I have spent the last two years of my life attempting to unlearn the various lessons that our society has made an effort to teach me regarding my identity as a black woman. Some of these lessons include the following:
- My beauty is contingent upon the white eye’s acknowledgment of it.
- My beauty can only be a result of my ability to assimilate into what it has deemed as beautiful.
- My beauty comes through my ability to suppress my black identity.
- My black body can be susceptible to an automatic hypersexualization, although neither engaging in nor alluding to sexual actions.
- My black body is one to be conquered and validated by everyone but myself.
- My “inappropriate” hair must be fixed and mended to appease my counterparts.
- The darker my skin, the less beautiful I was.
- The louder I was, the less attractive I would seem.
- The angrier I presented to be, the less seriously I would be taken.
- The more I embraced my black identity, the less safe I would be.
The litany persists, but frankly, there are too many lessons to explicitly discuss.
Between the ripe ages of fourteen and sixteen, while attending a predominantly white private high school, I spent substantial time working towards detaching myself from my black identity. I desired to fit society’s definition of beauty; there was one thing in the way of that: my blackness.

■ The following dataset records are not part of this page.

-- ==== Sys2Proof/Tests/Slice0.lean ====
section
/-! SUPPORT. Tests: the words and values are those the spec writes out (`spec/95_test_vectors.md` and the examples of the
commands' rules), and for every obligation with hypotheses a witness that meets them, clause by clause. -/

namespace Sys2Proof.Tests

open Sys2Proof.Machine

set_option Elab.async false

/-! ### Assembly lines that are refused (R88) -/

theorem test_asm_operandCount : operandsWf .Z [0] = false := by decide
theorem test_asm_byteRange : operandsWf .B [256] = false := by decide
theorem test_asm_dataRange : operandsWf .BD [0, 4294967296] = false := by decide
theorem test_asm_nodeRange : operandsWf .N [512, 0] = false := by decide
theorem test_asm_selRange : operandsWf .N [0, 4] = false := by decide
theorem test_asm_accepted : operandsWf .BD [255, 4294967295] = true := by decide
theorem test_asm_qnode : (AsmLine.mk .QNODE [2, 2]).assemble = .ok (.qnode 2#9 .left) := by decide

/-! ### Decoding: words written out from R81, R82 and R84 -/

theorem test_decode_nop : decode 0x0000000000000000#64 = .ok .nop := by decide
theorem test_decode_clr : decode 0x0100000000000000#64 = .ok .clr := by decide
theorem test_decode_errclr : decode 0x0200000000000000#64 = .ok .errclr := by decide
theorem test_decode_hist :
    decode 0b0001000000000000000000000110000100000000000000000000000000000000#64 = .ok (.hist 0x61#8) := by decide
theorem test_decode_wfreq : decode 0x11000000FFFFFFFF#64 = .ok (.wfreq 0#8 0xFFFFFFFF#32) := by decide
theorem test_decode_rfreq : decode 0x1200007A00000000#64 = .ok (.rfreq 0x7A#8) := by decide
theorem test_decode_qtotal : decode 0x1300000000000000#64 = .ok .qtotal := by decide
theorem test_decode_build : decode 0x2000000000000000#64 = .ok .build := by decide
theorem test_decode_enc : decode 0x3000006200000000#64 = .ok (.enc 0x62#8) := by decide
theorem test_decode_qlen : decode 0x3100006300000000#64 = .ok (.qlen 0x63#8) := by decide
theorem test_decode_qbit : decode 0x3200006300000003#64 = .ok (.qbit 0x63#8 3#32) := by decide
theorem test_decode_dec : decode 0x4000003100000000#64 = .ok (.dec 0x31#8) := by decide
theorem test_decode_dend : decode 0x4100000000000000#64 = .ok .dend := by decide
theorem test_decode_qroot : decode 0x5000000000000000#64 = .ok .qroot := by decide
theorem test_decode_qnode :
    decode 0b0101000100000000000000010000100000000000000000000000000000000011#64 = .ok (.qnode 0x108#9 .right) := by decide
theorem test_decode_qerr : decode 0x5200000000000000#64 = .ok .qerr := by decide

theorem test_illegal_reservedOpcode : decode 0x0300000000000000#64 = .error .reservedOpcode := by decide
theorem test_illegal_nopData : decode 0x0000000000000001#64 = .error .unusedData := by decide
theorem test_illegal_histRsv : decode 0x1002000000000000#64 = .error .reservedField := by decide
theorem test_illegal_histSym8 : decode 0x1000010000000000#64 = .error .unusedSym := by decide
theorem test_illegal_qnodeData : decode 0x5100000000000004#64 = .error .unusedData := by decide
theorem test_decodeTableWord : decodeTableWord 64 0x4000003100000000 = some (.dec 0x31#8) := by decide

/-! ### Small states -/

/-- The state a command leaves. -/
def after (r : Outcome State Fault Refusal) : State :=
  match r with
  | .next t => t
  | _ => State.reset

/-- The answer is a next state. -/
def goesOn (r : Outcome State Fault Refusal) : Bool :=
  match r with
  | .next _ => true
  | _ => false

/-- FREQ['a'] = 1, FREQ['b'] = 1, as after `HISTS "ab"`. -/
def counted : State := (State.reset.setCount 0x61#8 1 1).setCount 0x62#8 1 2

/-- FREQ['a'] = 4, as after `HISTS "aaaa"`. -/
def lone : State := State.reset.setCount 0x61#8 4 4

/-- FREQ['a'] = 1, as after `HIST 'a'`. -/
def single : State := State.reset.setCount 0x61#8 1 1

/-- FREQ[0] = TOTAL = 2^32 − 1, as after `WFREQ 0, 0xFFFFFFFF`. -/
def full : State := State.reset.setCount 0#8 4294967295 4294967295

/-- The counts of "abracadabra". -/
def abra : State :=
  ((((State.reset.setCount 0x61#8 5 5).setCount 0x62#8 2 7).setCount 0x63#8 1 8).setCount 0x64#8 1 9).setCount 0x72#8 2 11

/-- The state `BUILD` leaves. -/
def builtFrom (s : State) : State := s.installTree (buildTree s.cfg s.freq)

/-- A state that offers a word to a step within which `rst` rises. -/
def cutOff (s : State) (w : CmdWord) : State := { s with cmdIn := [.held w], rstIn := [.rises] }

/-! ### Commands (values from `spec/95_test_vectors.md`) -/

theorem test_hist_counts : (after (exec (.hist 0x61#8) single)).readFreq 0x61#8 = 2#32 := by decide +kernel
/-- V-H3. -/
theorem test_hist_overflow : (after (exec (.hist 1#8) full)).statusWord = 0x00000154#32 := by decide +kernel
/-- V-H6, at `W = 4`. -/
theorem test_wfreq_replaces :
    (after (exec (.wfreq 0#8 3#32) { lone.setCount 0#8 11 15 with cfg := ⟨3⟩ })).total = 7#32 := by decide +kernel
/-- V-H5. -/
theorem test_wfreq_overflow :
    (after (exec (.wfreq 0#8 16#32) { State.reset with cfg := ⟨3⟩ })).errcode = 5#4 := by decide +kernel
theorem test_rfreq : (after (exec (.rfreq 0x61#8) abra)).result = 5#64 := by decide +kernel
theorem test_qtotal : (after (exec .qtotal abra)).result = 0x0B#64 := by decide +kernel
/-- V-B5: node 7. -/
theorem test_build_node : (after (exec .build abra)).readNode 7#9 = some ⟨6#33, 0x100#9, false, 5#9, 6#9⟩ := by
  decide +kernel
/-- V-B1. -/
theorem test_build_empty : (after (exec .build State.reset)).statusWord = 0x00000100#32 := by decide +kernel
/-- V-E2. -/
theorem test_enc : (after (exec (.enc 0x62#8) (builtFrom abra))).encOut = [0x31#8, 0x31#8, 0x30#8] := by decide +kernel
/-- V-E10. -/
theorem test_enc_lookup : (after (exec (.enc 0x61#8) State.reset)).statusWord = 0x00000114#32 := by decide +kernel
theorem test_qlen : (after (exec (.qlen 0x63#8) (builtFrom abra))).result = 3#64 := by decide +kernel
/-- V-E6. -/
theorem test_qbit : (after (exec (.qbit 0x63#8 0#32) (builtFrom abra))).result = 1#64 := by decide +kernel
/-- V-E7. -/
theorem test_qbit_range : (after (exec (.qbit 0x63#8 3#32) (builtFrom abra))).statusWord = 0x00050176#32 := by
  decide +kernel
/-- V-D2. -/
theorem test_dec_moves : (after (exec (.dec 0x31#8) (builtFrom abra))).statusWord = 0x00050002#32 := by decide +kernel
/-- V-D6. -/
theorem test_dec_placeholder : (after (exec (.dec 0x30#8) (builtFrom lone))).statusWord = 0x0001014E#32 := by
  decide +kernel
/-- V-D3. -/
theorem test_dend :
    (after (exec .dend { builtFrom abra with cur := 6#9, depth := 2#8 })).statusWord = 0x00050302#32 := by decide +kernel
/-- V-C1, on the fields of `STATUS`. -/
theorem test_nop : (after (exec .nop (builtFrom counted))).statusWord = 0x00020102#32 := by decide +kernel
/-- V-C2. -/
theorem test_clr : (after (exec .clr (builtFrom counted))).statusWord = 0x00000100#32 := by decide +kernel
/-- V-C3. -/
theorem test_errclr :
    (after (exec .errclr ((builtFrom counted).raise .invalidBit 0x32#32))).statusWord = 0x00020102#32 := by decide +kernel
/-- V-C4. -/
theorem test_qroot : (after (exec .qroot (builtFrom abra))).result = 0x0000000100090008#64 := by decide +kernel
/-- V-C6. -/
theorem test_qnode_symbol : (after (exec (.qnode 0#9 .symbol) (builtFrom abra))).result = 0x10061#64 := by decide +kernel
/-- V-C5. -/
theorem test_qnode_right : (after (exec (.qnode 8#9 .right) (builtFrom abra))).result = 7#64 := by decide +kernel
/-- V-E4. -/
theorem test_qerr :
    (after (exec .qerr ((builtFrom abra).raise .lookup 0x7A#32))).result = 0x000001010000007A#64 := by decide +kernel
/-- V-C11. -/
theorem test_step_illegal :
    (after (step (State.reset.withFetchWord 64 0x2000000000000001))).errinfo = 0x20000000#32 := by decide +kernel
theorem test_step_build : goesOn (step (State.reset.withFetchWord 64 0x2000000000000000)) = true := by decide +kernel
/-- A command that `rst` cuts off leaves the counts alone, and the block busy. -/
theorem test_step_cutOff :
    (after (step (cutOff counted 0x1000006100000000#64))).total = 2#32 ∧
      (after (step (cutOff counted 0x1000006100000000#64))).busy = true := by decide +kernel
theorem test_step_reset : (after (step { abra with rstIn := [.high] })).busy = true := by decide +kernel

/-! ### States that meet the invariants -/

theorem reset_counts : State.reset.CountsOk := ⟨by decide +kernel, by decide +kernel⟩
theorem counted_counts : counted.CountsOk := ⟨by decide +kernel, by decide +kernel⟩
theorem lone_counts : lone.CountsOk := ⟨by decide +kernel, by decide +kernel⟩
theorem single_counts : single.CountsOk := ⟨by decide +kernel, by decide +kernel⟩
theorem raised_counts : (counted.raise .lookup 0x7A#32).CountsOk := ⟨by decide +kernel, by decide +kernel⟩
theorem full_counts : full.CountsOk := ⟨by decide +kernel, by decide +kernel⟩

theorem reset_readFreq (b : Byte) : State.reset.readFreq b = 0#32 := by
  unfold State.readFreq State.reset
  exact Vector.getElem_replicate b.isLt

theorem lone_readFreq (c : Byte) (h : c ≠ 0x61#8) : lone.readFreq c = 0#32 := by
  simp [lone, State.readFreq_setCount, Ne.symm h, reset_readFreq]

theorem single_readFreq (c : Byte) (h : c ≠ 0x61#8) : single.readFreq c = 0#32 := by
  simp [single, State.readFreq_setCount, Ne.symm h, reset_readFreq]

theorem built_inv {s : State} (hc : s.CountsOk) (he : s.ErrorsOk) : (builtFrom s).Inv :=
  have h := build_ok hc
  { counts := by simpa [builtFrom, State.CountsOk, State.freqSum] using hc
    errors := by simpa [builtFrom, State.ErrorsOk] using he
    tree := h.1
    codes := h.2.1
    walker := h.2.2.1
    queue := h.2.2.2 }

theorem noError_ok {s : State} (h1 : s.err = false) (h2 : s.errcode = 0#4) (h3 : s.errinfo = 0#32) : s.ErrorsOk := by
  simp [State.ErrorsOk, h1, h2, h3]

/-- The tree of "ab" with the walker at its root. -/
def treed : State := builtFrom counted

/-- The degenerate tree of "aaaa". -/
def loneTreed : State := builtFrom lone

theorem treed_inv : treed.Inv := built_inv counted_counts (noError_ok rfl rfl rfl)
theorem loneTreed_inv : loneTreed.Inv := built_inv lone_counts (noError_ok rfl rfl rfl)

theorem treed_root : treed.root = 2#9 := by decide +kernel
theorem treed_root_ne : treed.root ≠ NIL := by rw [treed_root]; decide
theorem treed_code_a : (treed.readCode 0x61#8).valid = true := by decide +kernel
theorem treed_code_b : (treed.readCode 0x62#8).valid = true := by decide +kernel
theorem treed_code_z : (treed.readCode 0x7A#8).valid = false := by decide +kernel
theorem treed_len_a : (treed.readCode 0x61#8).len = 1#8 := by decide +kernel

/-- The same tree with an error recorded. -/
def treedErr : State := treed.raise .lookup 0x7A#32

theorem treedErr_err : treedErr.err = true := rfl

/-- An idle step of a tree state goes on. -/
theorem treed_step : step treed = .next treed.tickRst := rfl

/-- A step that a state with the invariants takes. -/
theorem witness_invariant_step : treed.Inv ∧ step treed = .next treed.tickRst := ⟨treed_inv, treed_step⟩

/-! ### Witnesses for the hypotheses of the obligations -/

theorem witness_DecodedWordIsTheEncoding : ∃ w i, decode w = .ok i := ⟨_, _, test_decode_hist⟩

theorem witness_DecodeAgreesWithMatchAndMask :
    ∃ (w : CmdWord) (m k : Mnemonic), w &&& m.maskWord = m.matchWord ∧ w &&& k.maskWord = k.matchWord :=
  ⟨0x51000001FF000000#64 &&& 0xFFFFFFFF00000003#64, .QNODE, .QNODE, by decide, by decide⟩

theorem witness_IllegalWordsRaiseIllegalCommand :
    (∃ (w : CmdWord) (s : State) (r : Reject), decode w = .error r ∧ s.err = false) ∧
    (∃ (w : CmdWord) (s : State) (r : Reject), decode w = .error r ∧ s.err = true) :=
  ⟨⟨_, treed, _, test_illegal_histSym8, rfl⟩, ⟨_, treedErr, _, test_illegal_histRsv, treedErr_err⟩⟩

/-- Words with a form's opcode that are not of the form, one for each form (`SpelledZ`, `SpelledB`, `SpelledBD`, `SpelledN`). -/
theorem witness_Spelled :
    (opcField 0x5200000000000001#64 = 0x52#8 ∧ (0x5200000000000001#64 : CmdWord) ≠ 0x52#8 ++ 0#56) ∧
    (opcField 0x1000010000000000#64 = 0x10#8 ∧
      ∀ b : Byte, (0x1000010000000000#64 : CmdWord) ≠ 0x10#8 ++ 0#16 ++ b ++ 0#32) ∧
    (opcField 0x1100010000000000#64 = 0x11#8 ∧
      ∀ (b : Byte) (d : BitVec 32), (0x1100010000000000#64 : CmdWord) ≠ 0x11#8 ++ 0#16 ++ b ++ d) ∧
    (opcField 0x5100000000000004#64 = 0x51#8 ∧
      ∀ (n : NodeIdx) (d : BitVec 32), d.toNat < 4 → (0x5100000000000004#64 : CmdWord) ≠ 0x51#8 ++ 0#15 ++ n ++ d) := by
  refine ⟨⟨by decide, by decide⟩, ⟨by decide, by decide⟩, ⟨by decide, fun b d h => ?_⟩, ⟨by decide, fun n d hd h => ?_⟩⟩
  · have h := congrArg (fun w => (symField w).getLsbD 8) (h.trans (formBD_eq 0x11#8 b d))
    simp only [symField_packWord, byteSym_high] at h
    revert h; decide
  · have h := congrArg dataField h
    have : dataField (0x51#8 ++ 0#15 ++ n ++ d) = d := dataField_packWord 0x51#8 0#15 n d
    rw [this] at h
    rw [← h] at hd
    revert hd; decide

For so long, I had been taught that the darkness of my skin equated to inferiority and a lack of beauty; frankly, I believed it. I only saw myself as black, I seldom recognized the various attributes, beyond my physical appearance, that made me who I was. I didn’t regard my intellect, my mental capacity, or even my personality as characteristics of importance to what I viewed in my mirror on a daily basis. It was my skin.
It was only my skin that erupted the identity confliction that remained within me from Freshman year to about Junior year of high school.
At the time, I knew little regarding the structural reality of racism, but I didn’t understand the complexity of such an institution. I didn’t understand that the rules that I vowed to live by were direct products of this institutionalized concept that skin depicts one’s place in society; that one’s place in society, based on skin color, could be the foundation of the environment that I rightfully yearned to appeal to.
Upon entering my senior year, I began to learn more about my black identity; not through the standards of what was deemed “beautiful” in the eyes of society, but I looked to learn about the actual history of the black identity.
I focused on immersing myself in avenues of black history that my Western-centric and dominant white narrated educational experience deliberately left out: the representation of black people, throughout history, as warriors, intellectuals, and leaders of their own craft, even though institutional realities worked to debilitate their physical, mental, and spiritual potential.
Now, sitting here as a nineteen-year-old, I look at my black skin, my black ancestors, my story, and the litany of stories that have allowed my existence, and I feel much gratitude. No longer will I seek to find my identity by assimilating and adopting certain attributes of society that will denounce my black identity.
I am black, always have been, and always will be.
The difference between my black identity now and three years ago, is that before, I was ashamed, and today, I couldn’t be more proud to be black.